##### Data listing

-- ==== Sys2Proof/Laws/Ops.lean ====
section
/-! SUPPORT. What each shared operation can do, said once: vectors, completions, events, command acceptance. -/

namespace Sys2Proof.Machine

open Sys2Proof

@[simp] theorem deliver_mbx (h : HostIf) (v : Nat) : (h.deliver v).mbx = h.mbx := by
  unfold HostIf.deliver; split_ifs <;> rfl

/-- A request to the host changes the host interface and the host's memory. -/
theorem hostReq_frame (r : HostReq) (s : State) :
    hostReq r s = { s with host := (hostReq r s).host, hostMem := (hostReq r s).hostMem } := by
  unfold hostReq; split_ifs <;> cases r <;> rfl

@[simp] theorem hostReq_mbx (r : HostReq) (s : State) : (hostReq r s).host.mbx = s.host.mbx := by
  unfold hostReq; split_ifs <;> cases r <;> simp [issueReq]

/-- Sending a vector changes nothing but the host interface. -/
theorem sendVector_frame (v : Nat) (s : State) : sendVector v s = { s with host := (sendVector v s).host } := by
  unfold sendVector hostReq; split_ifs <;> rfl

@[simp] theorem sendVector_mbx (v : Nat) (s : State) : (sendVector v s).host.mbx = s.host.mbx := by simp [sendVector]

/-- A completion changes nothing but the host interface. -/
theorem complete_frame (m st : Nat) (r : List Nat) (s : State) :
    complete m st r s = { s with host := (complete m st r s).host } := by
  unfold complete
  dsimp only
  split_ifs
  · rw [sendVector_frame]; rfl
  · rfl

/-- The mailbox after a completion (R339). -/
theorem complete_mailbox (m st : Nat) (r : List Nat) (s : State) :
    (complete m st r s).mailbox m =
      { s.mailbox m with data := wordsPut (s.mailbox m).data 0 r, outWords := r.length, status := st, state := 2 } := by
  unfold complete State.mailbox
  dsimp only
  split_ifs <;> simp [State.setMailbox]

/-- A reply word after a completion. -/
theorem complete_word (m st : Nat) (r : List Nat) (s : State) (k : Nat) (h : k < r.length) :
    ((complete m st r s).mailbox m).word k = r[k] % 2 ^ 64 := by
  rw [complete_mailbox]
  unfold Mailbox.word
  rw [lookD_wordsPut]
  simp [h]

/-- Posting a record changes nothing but the log and the host interface. -/
theorem postRecord_frame (r : EvtRec) (s : State) :
    postRecord r s = { s with evt := (postRecord r s).evt, host := (postRecord r s).host } := by
  unfold postRecord evtSignal
  dsimp only
  split
  · rfl
  · split
    · split
      · rfl
      · rw [sendVector_frame]
    · rfl

/-- Logging an event changes nothing but the log and the host interface. -/
theorem logEvent_frame (code cls payload : Nat) (s : State) :
    logEvent code cls payload s =
      { s with evt := (logEvent code cls payload s).evt, host := (logEvent code cls payload s).host } :=
  postRecord_frame _ s

@[simp] theorem sendVector_evt (v : Nat) (s : State) : (sendVector v s).evt = s.evt := by rw [sendVector_frame]

/-- A record posted with room in the log is its newest (R441). -/
theorem postRecord_room (r : EvtRec) (s : State) (h : s.evt.unread < 960 ∨ (2 ≤ r.cls ∧ s.evt.unread < 1008)) :
    look (postRecord r s).evt.slots s.evt.tail = some { r with seq := s.evt.nextSeq }
      ∧ (postRecord r s).evt.unread = s.evt.unread + 1 := by
  unfold postRecord evtSignal
  dsimp only
  rw [if_neg (by simp; omega)]
  split
  · split <;> simp
  · simp

/-- The log never holds more unread records than it has slots (R440, R441). -/
theorem postRecord_unread (r : EvtRec) (s : State) (h : s.evt.unread ≤ 1008) : (postRecord r s).evt.unread ≤ 1008 := by
  unfold postRecord evtSignal
  dsimp only
  split
  · exact h
  · rename_i hn
    simp at hn
    split
    · split <;> simp <;> omega
    · simp; omega

/-- A command posted in a mailbox that is ready: a wrong length is refused, else its body runs (R339, R359). -/
theorem submit_ready {s : State} {m : Nat} (h : Open s m) (op : Nat) (seq : BitVec 16) (n len : Nat)
    (body : State → State) :
    submit m op seq n len body s =
      done s (if n ≠ len then complete m ST.badPayload [] (accepted m op seq n s) else body (accepted m op seq n s)) := by
  obtain ⟨h1, h2, h3, h4, h5, h6, h7⟩ := h
  have e : (accepted m op seq n s).idState = 1 := by simp [accepted, State.setMailbox, State.idState, h4, h5]
  have e2 : ((accepted m op seq n s).mailbox m).inWords = n := by simp [accepted, State.setMailbox, State.mailbox]
  have hs : s.shellUp = true := by simp [State.shellUp, h4]
  have hm : ¬ 64 ≤ m := by omega
  simp only [submit, barAccess, State.decodes, h1, h2, h3, accept, hs, hm, h7]
  simp only [Bool.not_true, Bool.false_eq_true, Bool.and_self, if_true, if_false, Bool.not_false, decide_false,
    Bool.or_self]
  show done s (guarded m len body (accepted m op seq n s)) = _
  simp [guarded, e, e2]

@[simp] theorem accepted_word (m op : Nat) (seq : BitVec 16) (n : Nat) (s : State) (k : Nat) :
    (accepted m op seq n s).pw m k = (s.mailbox m).word k := by
  simp [accepted, State.setMailbox, State.pw, State.mailbox, Mailbox.word]

/-- Acceptance changes only the host interface. -/
theorem accepted_frame (m op : Nat) (seq : BitVec 16) (n : Nat) (s : State) :
    accepted m op seq n s = { s with host := (accepted m op seq n s).host } := rfl

/-- A command that completes on a state `u`: its next state. -/
theorem completes_with {s u : State} {m op st n : Nat} {seq : BitVec 16} {r : List Nat}
    (hm : u.mailbox m = (accepted m op seq n s).mailbox m) :
    ∃ t, done s (complete m st r u) = .next t ∧ Replied t m seq st r ∧
      t = { u with host := t.host, pending := s.pending, run := {} } := by
  refine ⟨_, rfl, ?_, ?_⟩
  · have e : ∀ u : State, ({ u with pending := s.pending, run := {} } : State).mailbox m = u.mailbox m := fun _ => rfl
    unfold Replied word
    rw [e, complete_mailbox, hm]
    refine ⟨rfl, by simp [accepted, State.setMailbox, State.mailbox], rfl, rfl, fun k hk => ?_⟩
    unfold Mailbox.word
    rw [lookD_wordsPut]
    simp [hk]
  · rw [complete_frame]

/-- A command that only completes: its next state. -/
theorem completes_next {s : State} {m op st n : Nat} {seq : BitVec 16} {r : List Nat} :
    ∃ t, done s (complete m st r (accepted m op seq n s)) = .next t ∧ Replied t m seq st r ∧ OnlyHost s t :=
  completes_with rfl

end Sys2Proof.Machine
end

##########

• [Work required]: Your task is to restate, word for word, only those lines above that fall between the line holding "hs, hm, h7]" and the line holding "simp [guarded, e, e2]", inclusive.

• [Response box]:
  simp only [submit, barAccess, State.decodes, h1, h2, h3, accept, hs, hm, h7]
  simp only [Bool.not_true, Bool.false_eq_true, Bool.and_self, if_true, if_false, Bool.not_false, decide_false,
    Bool.or_self]
  show done s (guarded m len body (accepted m op seq n s)) = _
  simp [guarded, e, e2]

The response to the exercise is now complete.